Today, a lot of sysadmins believe that "LAMP" is a synonym for webserver, and consequently there are a bunch of webservers serving static content on a machine with way too many moving parts. Complexity is bad.

"Things should be made as simple as possible, but not any simpler." -- Albert Einstein

potatolicious · on April 22, 2013

I think the downvotes are because your post is somewhat off topic.

OP responded to "Amazon.com is down" with "this is a lesson in over-engineering" - which it isn't, because Amazon.com is most certainly not overengineered for its purpose (I've seen the code with my own two eyes).

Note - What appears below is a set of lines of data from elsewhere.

-- ==== Sys2Proof/Machine/Assembler.lean ====
section
/-! DEFINITION. The assembler of R56 and R57: a source line becomes commands, a pseudo-instruction its expansion. The conventions
the rules leave open are in log 18. -/

namespace Sys2Proof.Machine

/-- The number an integer literal stands for. -/
def intValue : Literal → Nat
  | .decimal _ n _ => n
  | .hex n => n
  | .pattern n => n

/-- The binary32 pattern a literal stands for: a decimal literal rounds to nearest even, a raw pattern is itself (R56). -/
def realValue : Literal → Word
  | .decimal negative n scale => F32.ofDecimal negative n scale
  | .hex n => BitVec.ofNat 32 n
  | .pattern n => BitVec.ofNat 32 n

/-- The address of a register reference (R38, R56). -/
def refAddr : RegRef → Byte
  | .named r => addrOfReg r
  | .address a => BitVec.ofNat 8 a

/-- The D field of `WRREG <reg>, <value>`: an integer for NOTE and SAMPLE_RATE, a binary32 pattern for every other (R56). -/
def refValue (r : RegRef) (v : Literal) : Word := if r.isInteger then BitVec.ofNat 32 (intValue v) else realValue v

/-- `WRREG` of a named register. -/
def wr (r : Reg) (v : Literal) : Instr := .wrreg (addrOfReg r) (refValue (.named r) v)

/-- `RDREG` of a named register. -/
def rd (r : Reg) : Instr := .rdreg (addrOfReg r)

/-- The commands of a well-formed source line (R56, R57). -/
def expand : Asm → List Instr
  | .nop => [.nop]
  | .tick => [.tick]
  | .keyon note gain => [.keyon (BitVec.ofNat 8 (intValue note)) (realValue gain)]
  | .restrike gain => [.restrike (realValue gain)]
  | .keyoff => [.keyoff]
  | .wrreg r v => [.wrreg (refAddr r) (refValue r v)]
  | .rdreg r => [.rdreg (refAddr r)]
  | .clear => [.clear]
  | .config sr at' dt sl rt =>
    [wr .sampleRate sr, wr .attackTime at', wr .decayTime dt, wr .sustainLevel sl, wr .releaseTime rt]
  | .loadacc l r => [wr .accL l, wr .accR r]
  | .readacc => [rd .accL, rd .accR]
  | .setpan p => [wr .pan p]
  | .frame l r => [wr .accL l, wr .accR r, .tick, rd .accL, rd .accR]

/-- The commands of a source line; none where the assembler refuses it (R56). -/
def assemble (a : Asm) : Option (List Instr) := if a.wellFormed then some (expand a) else none

/-! ### Reading source text -/

/-- The pieces of a text between the occurrences of a separator. -/
def splitAt (sep : Char) : List Char → List (List Char)
  | [] => [[]]
  | c :: rest =>
    match splitAt sep rest with
    | [] => [[]]
    | p :: ps => if c = sep then [] :: p :: ps else (c :: p) :: ps

/-- A blank: a space or a tab. -/
def isBlank (c : Char) : Bool := c = ' ' || c = '\t'

/-- A text without the blanks at its ends. -/
def trim (t : List Char) : List Char := ((t.dropWhile isBlank).reverse.dropWhile isBlank).reverse

/-- The value of a digit in a base of at most 16. -/
def digit (base : Nat) (c : Char) : Option Nat :=
  let v :=
    if '0'.toNat ≤ c.toNat ∧ c.toNat ≤ '9'.toNat then c.toNat - '0'.toNat
    else if 'A'.toNat ≤ c.toNat ∧ c.toNat ≤ 'F'.toNat then c.toNat - 'A'.toNat + 10
    else if 'a'.toNat ≤ c.toNat ∧ c.toNat ≤ 'f'.toNat then c.toNat - 'a'.toNat + 10
    else 16
  if v < base then some v else none

/-- The digits of a number read after `acc`. -/
def digitsFrom (base acc : Nat) : List Char → Option Nat
  | [] => some acc
  | c :: rest => (digit base c).bind (fun d => digitsFrom base (acc * base + d) rest)

/-- A nonempty run of digits. -/
def digits (base : Nat) (t : List Char) : Option Nat := if t.isEmpty then none else digitsFrom base 0 t

/-- A decimal literal without its sign: digits, with an optional point and digits after it. -/
def decimalBody (negative : Bool) (t : List Char) : Option Literal :=
  match splitAt '.' t with
  | [whole] => (digits 10 whole).map (fun n => .decimal negative n 0)
  | [whole, fraction] =>
    if whole.isEmpty || fraction.isEmpty then none
    else (digits 10 (whole ++ fraction)).map (fun n => .decimal negative n fraction.length)
  | _ => none

/-- A literal of the source (R56): `f:0x…`, `0x…`, or a decimal literal with an optional minus sign. -/
def parseLiteral : List Char → Option Literal
  | 'f' :: ':' :: '0' :: 'x' :: t => (digits 16 t).map .pattern
  | '0' :: 'x' :: t => (digits 16 t).map .hex
  | '-' :: t => decimalBody true t
  | t => decimalBody false t

/-- The names of the registers (R38). -/
def regNames : List (List Char × Reg) :=
  [("STATUS".toList, .status), ("ERRINFO".toList, .errinfo), ("NOTE".toList, .note), ("PEAK_GAIN".toList, .peakGain),
   ("PAN".toList, .pan), ("POSITION".toList, .position), ("PHASE".toList, .phase), ("ENV_OUT".toList, .envOut),
   ("ACC_L".toList, .accL), ("ACC_R".toList, .accR), ("SAMPLE_RATE".toList, .sampleRate),
   ("ATTACK_TIME".toList, .attackTime), ("DECAY_TIME".toList, .decayTime), ("SUSTAIN_LEVEL".toList, .sustainLevel),
   ("RELEASE_TIME".toList, .releaseTime), ("DT".toList, .dt), ("ATTACK_RATE".toList, .attackRate),
   ("DECAY_RATE".toList, .decayRate), ("RELEASE_RATE".toList, .releaseRate), ("FREQ".toList, .freq),
   ("PHASE_INC".toList, .phaseInc)]

/-- A hex address, with or without `0x`. -/
def parseAddress : List Char → Option RegRef
  | '0' :: 'x' :: t => (digits 16 t).map .address
  | t => (digits 16 t).map .address

/-- A register reference: a name of R38, else a hex address (R56). -/
def parseRef (t : List Char) : Option RegRef :=
  match regNames.lookup t with
  | some r => some (.named r)
  | none => parseAddress t

/-- The text after the mnemonic, as its operands. -/
def operandsOf (t : List Char) : List (List Char) :=
  if (trim t).isEmpty then [] else (splitAt ',' t).map trim

/-- A line of one operand. -/
def parse1 (f : Literal → Asm) : List (List Char) → Option Asm
  | [a] => (parseLiteral a).map f
  | _ => none

/-- A line of two operands. -/
def parse2 (f : Literal → Literal → Asm) : List (List Char) → Option Asm
  | [a, b] => (parseLiteral a).bind (fun x => (parseLiteral b).map (f x))
  | _ => none

/-- A line with no operand. -/
def parse0 (a : Asm) : List (List Char) → Option Asm
  | [] => some a
  | _ => none

/-- `WRREG <reg>, <value>`. -/
def parseWrreg : List (List Char) → Option Asm
  | [a, b] => (parseRef a).bind (fun r => (parseLiteral b).map (.wrreg r))
  | _ => none

/-- `RDREG <reg>`. -/
def parseRdreg : List (List Char) → Option Asm
  | [a] => (parseRef a).map .rdreg
  | _ => none

/-- `CONFIG <sr>, <at>, <dt>, <sl>, <rt>`. -/
def parseConfig : List (List Char) → Option Asm
  | [a, b, c, d, e] =>
    (parseLiteral a).bind (fun sr => (parseLiteral b).bind (fun at' => (parseLiteral c).bind (fun dt =>
      (parseLiteral d).bind (fun sl => (parseLiteral e).map (.config sr at' dt sl)))))
  | _ => none

/-- The reader of each mnemonic's operands (R56, R57). -/
def mnemonics : List (List Char × (List (List Char) → Option Asm)) :=
  [("NOP".toList, parse0 .nop), ("TICK".toList, parse0 .tick), ("KEYON".toList, parse2 .keyon),
   ("RESTRIKE".toList, parse1 .restrike), ("KEYOFF".toList, parse0 .keyoff), ("WRREG".toList, parseWrreg),
   ("RDREG".toList, parseRdreg), ("CLEAR".toList, parse0 .clear), ("CONFIG".toList, parseConfig),
   ("LOADACC".toList, parse2 .loadacc), ("READACC".toList, parse0 .readacc), ("SETPAN".toList, parse1 .setpan),
   ("FRAME".toList, parse2 .frame)]

/-- A source line without its comment, which runs from `;` to the end of the line (R56). -/
def stripComment (t : List Char) : List Char := t.takeWhile (fun c => c ≠ ';')

/-- The commands of one line of text: none where the assembler refuses it, no command for an empty line (R56). -/
def assembleLine (t : List Char) : Option (List Instr) :=
  let body := trim (stripComment t)
  if body.isEmpty then some []
  else
    match mnemonics.lookup (body.takeWhile (fun c => !isBlank c)) with
    | none => none
    | some read => (read (operandsOf (body.dropWhile (fun c => !isBlank c)))).bind assemble

/-- The commands of a list of lines. -/
def assembleLines : List (List Char) → Option (List Instr)
  | [] => some []
  | t :: rest => (assembleLine t).bind (fun is => (assembleLines rest).map (fun js => is ++ js))

/-- The commands of a source text, one source command per line (R56). -/
def assembleText (t : List Char) : Option (List Instr) := assembleLines (splitAt '\n' t)

end Sys2Proof.Machine
end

Your response is "not everyone needs extensively engineered systems", which is true, but is a non-sequitor from the previous posts.

vineel · on April 22, 2013

Except your Pentium 3 server doesn't have to handle over 100 million unique visitors per quarter. :P

setrofim_ · on April 22, 2013

Unless your server needs to handle comparable amounts of traffic, it's not the same thing.

tquai · on April 22, 2013

It doesn't. My server is appropriately engineered to its task.

frehpt · on April 22, 2013

Is that the sound of the power supply going on your Pentium 3...

...or your internet connection

You never patch or reboot your magic box either?

illuminate · on April 22, 2013

How is your hooptie server at all comparable to the largest online retailer?

When very little changes and very little happens, uptime's a lot easier to accrue.